◆ **TASK DETAILS**:
Use the entries below and reproduce exactly the lines from the one containing "the sum. -/" down to the one containing "have hbyte : byteAt B", both of them included.

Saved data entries
-- ==== Sys2Proof/Proofs/BitFlips.lean ====
section
/-! PROOF. One changed byte of an accepted frame (44_validate.md R141): a start byte no longer matches, a summed byte
moves the sum, and a byte of the checksum field moves the received value. -/

namespace Sys2Proof.Machine

/-! ### One byte changed -/

section Set

variable {B : List Byte} {i : Nat} {x : Byte}

theorem byteAt_set_self (h : i < B.length) : byteAt (B.set i x) i = x := by
  simp [byteAt, h]

theorem byteAt_set_of_ne {k : Nat} (h : i ≠ k) : byteAt (B.set i x) k = byteAt B k := by
  simp [byteAt, h]

/-- R103 law 4, at an offset: a changed byte changes the sum. -/
theorem sum16_set_ne (h : i < B.length) (hx : x ≠ byteAt B i) : sum16 (B.set i x) ≠ sum16 B := by
  have hbyte : byteAt B i = B[i] := List.getD_eq_getElem B 0#8 h
  have hsplit : B = B.take i ++ byteAt B i :: B.drop (i + 1) := by
    rw [hbyte, ← List.drop_eq_getElem_cons h, List.take_append_drop]
  have hset : B.set i x = B.take i ++ x :: B.drop (i + 1) := by
    rw [List.set_eq_take_append_cons_drop, if_pos h]
  rw [hset]
  conv_rhs => rw [hsplit]
  exact sum16_change_ne hx.symm _ _

theorem slice_zero_set (B : List Byte) (i n : Nat) (x : Byte) : slice (B.set i x) 0 n = (slice B 0 n).set i x := by
  simp [slice, List.take_set]

/-- A changed byte below offset 30 changes `computed`. -/
theorem computed_set_ne (hlength : B.length = 32) (h : i < 30) (hx : x ≠ byteAt B i) :
    computed (B.set i x) ≠ computed B := by
  have hsummed : (slice B 0 30).length = 30 := by simp [slice, hlength]
  have hbyte : byteAt (slice B 0 30) i = byteAt B i := by rw [byteAt_slice B h, Nat.zero_add]
  rw [computed, computed, msumLen, slice_zero_set]
  exact sum16_set_ne (hsummed.symm ▸ h) (hbyte.symm ▸ hx)

/-- A byte of the checksum field is not summed. -/
theorem computed_set_of_le (h : 30 ≤ i) : computed (B.set i x) = computed B := by
  have hbeyond : (slice B 0 30).length ≤ i := (length_slice_le B 0 30).trans h
  rw [computed, computed, msumLen, slice_zero_set, List.set_eq_of_length_le hbeyond]

theorem received_set_of_lt (h : i < 30) : received (B.set i x) = received B := by
  rw [received, received, byteAt_set_of_ne (by omega), byteAt_set_of_ne (by omega)]

theorem be16_inj {h l h' l' : Byte} (heq : be16 h l = be16 h' l') : h = h' ∧ l = l' := by
  constructor
  · rw [← hi8_be16 h l, heq, hi8_be16]
  · rw [← lo8_be16 h l, heq, lo8_be16]

/-- A changed byte of the checksum field changes `received`. -/
theorem received_set_ne (hlength : B.length = 32) (hlow : 30 ≤ i) (hhigh : i < 32) (hx : x ≠ byteAt B i) :
    received (B.set i x) ≠ received B := by
  intro heq
  obtain ⟨hthirty, hthirtyone⟩ := be16_inj heq
  obtain rfl | rfl : i = 30 ∨ i = 31 := by omega
  · rw [byteAt_set_self (by omega)] at hthirty
    exact hx hthirty
  · rw [byteAt_set_self (by omega)] at hthirtyone
    exact hx hthirtyone

/-- A changed start byte no longer passes. -/
theorem sofOk_set_start (hlength : B.length = 32) (h : i < 2) (hx : x ≠ byteAt B i)
    (hsof : sofOk (byteAt B 0) (byteAt B 1) = true) :
    sofOk (byteAt (B.set i x) 0) (byteAt (B.set i x) 1) = false := by
  obtain ⟨hstart0, hstart1⟩ := sofOk_eq_true_iff.mp hsof
  rw [sofOk_eq_false_iff]
  rintro ⟨hzero, hone⟩
  obtain rfl | rfl : i = 0 ∨ i = 1 := by omega
  · rw [byteAt_set_self (by omega)] at hzero
    exact hx (hzero.trans hstart0.symm)
  · rw [byteAt_set_self (by omega)] at hone
    exact hx (hone.trans hstart1.symm)

/-- One changed byte, to whatever value, and an accepted frame is rejected, by the check that covers the byte. -/
theorem validateAndStrip_set {P : List Byte} (hlength : B.length = 32) (haccepted : validateAndStrip B = .ok P)
    (hi : i < 32) (hx : x ≠ byteAt B i) :
    validateAndStrip (B.set i x) = if i < 2 then .err .startByteMismatch else .err .checksumMismatch := by
  obtain ⟨hsof, hsum, -⟩ := validateAndStrip_eq_ok_iff.mp haccepted
  split
  case isTrue hstart => exact validateAndStrip_of_sofOk_eq_false (sofOk_set_start hlength hstart hx hsof)
  case isFalse hstart =>
    have hzero : byteAt (B.set i x) 0 = byteAt B 0 := byteAt_set_of_ne (by omega)
    have hone : byteAt (B.set i x) 1 = byteAt B 1 := byteAt_set_of_ne (by omega)
    refine validateAndStrip_of_computed_ne (by rw [hzero, hone, hsof]) ?_
    by_cases hsummed : i < 30
    · rw [received_set_of_lt hsummed, ← hsum]
      exact computed_set_ne hlength hsummed hx
    · rw [computed_set_of_le (by omega), hsum]
      exact (received_set_ne hlength (by omega) hi hx).symm

end Set

/-! ### One bit flipped -/

/-- A byte with one bit flipped is another byte. -/
theorem xor_bit_ne (b : Byte) {j : Nat} (h : j < 8) : b ^^^ BitVec.ofNat 8 (2 ^ j) ≠ b := by
  have hbit : BitVec.ofNat 8 (2 ^ j) ≠ 0#8 := by interval_cases j <;> decide
  exact fun heq => hbit (by simpa using heq)

/-- Settles O31: a flipped bit changes its byte, and every changed byte is caught. -/
theorem singleBitFlipsAreRejected : Obligations.SingleBitFlipsAreRejected :=
  fun B _ hlength haccepted i _ hi hj => validateAndStrip_set hlength haccepted hi (xor_bit_ne (byteAt B i) hj)

end Sys2Proof.Machine
end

◆ **EXERCISE ANSWER**:
/-- R103 law 4, at an offset: a changed byte changes the sum. -/
theorem sum16_set_ne (h : i < B.length) (hx : x ≠ byteAt B i) : sum16 (B.set i x) ≠ sum16 B := by
  have hbyte : byteAt B i = B[i] := List.getD_eq_getElem B 0#8 h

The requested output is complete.